# Work to complete
What you write should be an exact copy of the material, from its first line through the line containing "n)) then some eBAD_LEN".

# Data supplied

──────────────────────────────

/-- Check 6: BAD_LEN, BAD_ADDR or ADJ_BAD (R237 to R247). -/
def Chip.check6 (s : Chip) (c : Nat) (w : IWord) : Option Nat :=
  let o := opcode w
  if o = 0x08 || o = 0x09 then (if s.cldAddr c w % 4 ≠ 0 then some eBAD_LEN else none)
  else if o = 0x0D then (if bf w 0 22 % 16 ≠ 0 then some eBAD_LEN else none)
  else if o = 0x21 && (sSEL w = 1 || sSEL w = 2) then (if bf w 0 22 % 8 ≠ 0 then some eBAD_LEN else none)
  else if (o = 0x21 && sSEL w = 3) || (o = 0x22 && sSEL w = 1) then
    let a := bf w 56 2 * 2 ^ 32 + wIMM0 w
    if a % 8 ≠ 0 then some eBAD_LEN else if !(celOk a 8) then some eBAD_ADDR else none
  else if o = 0x22 then (if bf w 0 22 % 8 ≠ 0 then some eBAD_LEN else none)
  else if o = 0x40 || o = 0x41 then
    let a := s.dAddr c w
    let n := dLEN w
    if n % 8 ≠ 0 || a % 8 ≠ 0 || s.dTun c w % 8 ≠ 0 ||
       (!(dNOSLOT w) && decide ((s.slot c (s.dSlot c w)).len < wOFF w + n)) then some eBAD_LEN
    else if !(celOk a n) then some eBAD_ADDR else none
  else if o = 0x42 then
    (if dLEN w % 4 ≠ 0 || (nOP w ≠ 0 && dLEN w % accSize (nOP w) ≠ 0) then some eBAD_LEN else none)
  else if o = 0x43 then
    let a := s.dAddr c w
    let t := s.dTun c w
    if (!(dNOSLOT w) && decide ((s.slot c (s.dSlot c w)).len < wOFF w + dLEN w)) ||
       (decide (a < t + dLEN w) && decide (t < a + dLEN w)) then some eBAD_LEN else none
  else if o = 0x60 then
    if cROLE w && (decide (cRLEN w / 2 < cMLEN w) || cRBASE w % 64 ≠ 0 || cRLEN w % 64 ≠ 0) then some eBAD_LEN else none
  else if o = 0x84 then (if 4096 < bf w 32 13 then some eADJ_BAD else none)
  else if o = 0x85 then (if bf w 0 22 % 4 ≠ 0 then some eBAD_LEN else none)
  else if o = 0x80 then (if mADJ w && intPair (s.desc c (tB w)) (s.desc c (tA w)) then some eADJ_BAD else none)
  else if o = 0xAD then (if bf w 0 22 % 4 ≠ 0 then some eBAD_LEN else none)
  else none

/-- Checks 3 to 6 in order: the fault's code and cause. (DEDUCED, log 37) -/
def Chip.issueBad (s : Chip) (c : Nat) (w : IWord) : Option (Nat × Nat) :=
  match s.check3 c w with
  | some cause => some (eILLEGAL, cause)
  | none =>
    if s.check4 c w then some (eABSENT, 0xFF)
    else match s.check5 c w with
      | some cause => some (eBAD_DESC, cause)
      | none => (s.check6 c w).map fun code => (code, 0xFF)

end Sys2Proof.Machine
end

──────────────────────────────

# Task result
/-- Check 6: BAD_LEN, BAD_ADDR or ADJ_BAD (R237 to R247). -/
def Chip.check6 (s : Chip) (c : Nat) (w : IWord) : Option Nat :=
  let o := opcode w
  if o = 0x08 || o = 0x09 then (if s.cldAddr c w % 4 ≠ 0 then some eBAD_LEN else none)
  else if o = 0x0D then (if bf w 0 22 % 16 ≠ 0 then some eBAD_LEN else none)
  else if o = 0x21 && (sSEL w = 1 || sSEL w = 2) then (if bf w 0 22 % 8 ≠ 0 then some eBAD_LEN else none)
  else if (o = 0x21 && sSEL w = 3) || (o = 0x22 && sSEL w = 1) then
    let a := bf w 56 2 * 2 ^ 32 + wIMM0 w
    if a % 8 ≠ 0 then some eBAD_LEN else if !(celOk a 8) then some eBAD_ADDR else none
  else if o = 0x22 then (if bf w 0 22 % 8 ≠ 0 then some eBAD_LEN else none)
  else if o = 0x40 || o = 0x41 then
    let a := s.dAddr c w
    let n := dLEN w
    if n % 8 ≠ 0 || a % 8 ≠ 0 || s.dTun c w % 8 ≠ 0 ||
       (!(dNOSLOT w) && decide ((s.slot c (s.dSlot c w)).len < wOFF w + n)) then some eBAD_LEN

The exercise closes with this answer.